Would someone that has a SW99 or the Walther version please post sideview pics of it with each backstrap installed? Thanks.


----------



## Shipwreck (Jan 26, 2006)

I have a SW99, but it is rather a pain to get that pin out, so I'd rather not do it. I'll tell ya, though, that until U feel the grips, the photos won't make much difference to you. U actually have to try it.

Unless you have very large hands, most people just leave the medium one on (the one that comes already installed in the gun). I have small hands, yet I like this best.


----------



## Vom Kriege (May 5, 2006)

Is there one that has a more flat profile?


----------



## Shipwreck (Jan 26, 2006)

The flattest is the smallest, if I remember correctly. But, w/o the curve in the palm of your hand, it doesn't feel right to me.


----------



## Vom Kriege (May 5, 2006)

The curve is in exactly the wrong spot for my hand, and I just can't get a comfortable grip on it. Other than that, I love the pistol.


----------



## Shipwreck (Jan 26, 2006)

U don't have the different grips with yours?


----------



## Vom Kriege (May 5, 2006)

Shipwreck said:


> U don't have the different grips with yours?

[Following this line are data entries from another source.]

-- ==== Sys2Proof/Machine/Fetch.lean ====
section
/-! DEFINITION. Where the next instruction comes from. The block has no program counter and fetches nothing
(10_state.md R21); it is asked. The request port holds the requester's bytes; `RX.SCAN` and `DP.DEC` in turn read bytes
of their own, `RXBUF` and their operand, and run the wire pattern they recognise there (30_encoding.md R85, log
entry 3). -/
namespace Sys2Proof.Machine

/-- The instruction a decoder read, if it read one. -/
def decodedOr (i : Instr) (d : Except DecodeError (Instr × List Byte)) : Instr :=
  match d with
  | .ok x => x.1
  | .error _ => i

/-- The pattern a requested operation meets in the bytes it reads, or the operation itself. -/
def recognise (i : Instr) (s : State) : Instr :=
  match i with
  | .rxScan => decodedOr .rxScan (decodeFrame s.rx.header)
  | .dpDec bs => decodedOr (.dpDec bs) (decodeRecord bs)
  | i => i

/-- The state after the request has been taken from the port. -/
def State.take (rest : List Byte) (s : State) : State := { s with env := { s.env with port := rest } }

/-- `s` with the bytes `bs` waiting at the request port. -/
def State.withPort (bs : List Byte) (s : State) : State := { s with env := { s.env with port := bs } }

/-- `s` with the bytes `bs` held in `RXBUF`, as many as it has room for, oldest first. -/
def State.withHeld (bs : List Byte) (s : State) : State :=
  { s with rx := { s.rx with
      buf := Memory.writeRange s.rx.buf 0 (bs.take s.params.rxCap)
      cnt := (bs.take s.params.rxCap).length } }

/-- `s` with a table word (log entry 11) where its format is fetched from: a request at the port; a frame in `RXBUF` with
an `RX.SCAN` at the port; a record as the operand of a `DP.DEC` at the port. -/
def placeTableWord (s : State) (nbits w : Nat) : State :=
  match tableFormat nbits with
  | .opRequest => s.withPort (tableBytes nbits w)
  | .frame => (s.withHeld (tableBytes nbits w)).withPort (encode .rxScan)
  | .dpRecord => s.withPort (encode (.dpDec (tableBytes nbits w)))

end Sys2Proof.Machine
end

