-- ==== Sys2Proof/Machine/ReadBack.lean ====
section
/-! DEFINITION. The read-back interface of 10_state.md R41: what the requester sees of the block between operations,
without side effect. `RXBUF` is not part of it, nor is `TXBUF` from `TXLEN` on, nor a DP field while `DP_VALID = 0`. -/
namespace Sys2Proof.Machine

/-- The DP register as read back (R158): meaningful only while `DP_VALID = 1` (R37). -/
structure DataPoint where
  id : Byte
  type : DpType
  len : Half
  val : DpVal
  deriving DecidableEq, Repr

structure ReadBack where
  rxcnt : Nat
  rxstat : Status
  txlen : Nat
  txsent : Nat
  txstat : Status
  txbuf : List Byte
  dpValid : Bool
  dpstat : Status
  dp : Option DataPoint
  deriving DecidableEq, Repr

/-- `TXBUF[0..TXLEN-1]` (R28). -/
def TxUnit.frame (t : TxUnit) : List Byte := Memory.readRange t.buf 0 t.len

def DpUnit.dataPoint (d : DpUnit) : Option DataPoint :=
  if d.valid then some { id := d.id, type := d.type, len := d.len, val := d.val } else none

/-- R41. -/
def State.readBack (s : State) : ReadBack :=
  { rxcnt := s.rx.cnt
    rxstat := s.rx.stat
    txlen := s.tx.len
    txsent := s.tx.sent
    txstat := s.tx.stat
    txbuf := s.tx.frame
    dpValid := s.dp.valid
    dpstat := s.dp.stat
    dp := s.dp.dataPoint }

end Sys2Proof.Machine
end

I don't own one. I handled one in a shop the other day.


----------



## Shipwreck (Jan 26, 2006)

Oh, I see.

Well, between the 3, I will bet that U will like one of them. Will they let you at least see the 2 other grips?


----------



## Vom Kriege (May 5, 2006)

Shipwreck said:


> Oh, I see.
> 
> Well, between the 3, I will bet that U will like one of them. Will they let you at least see the 2 other grips?


I don't know if they even have the other backstraps as this one was used.


----------



## Shipwreck (Jan 26, 2006)

So, how did this turn out?


----------



## spacedoggy (May 11, 2006)

I change to a smaller grip. Fits like a glove


----------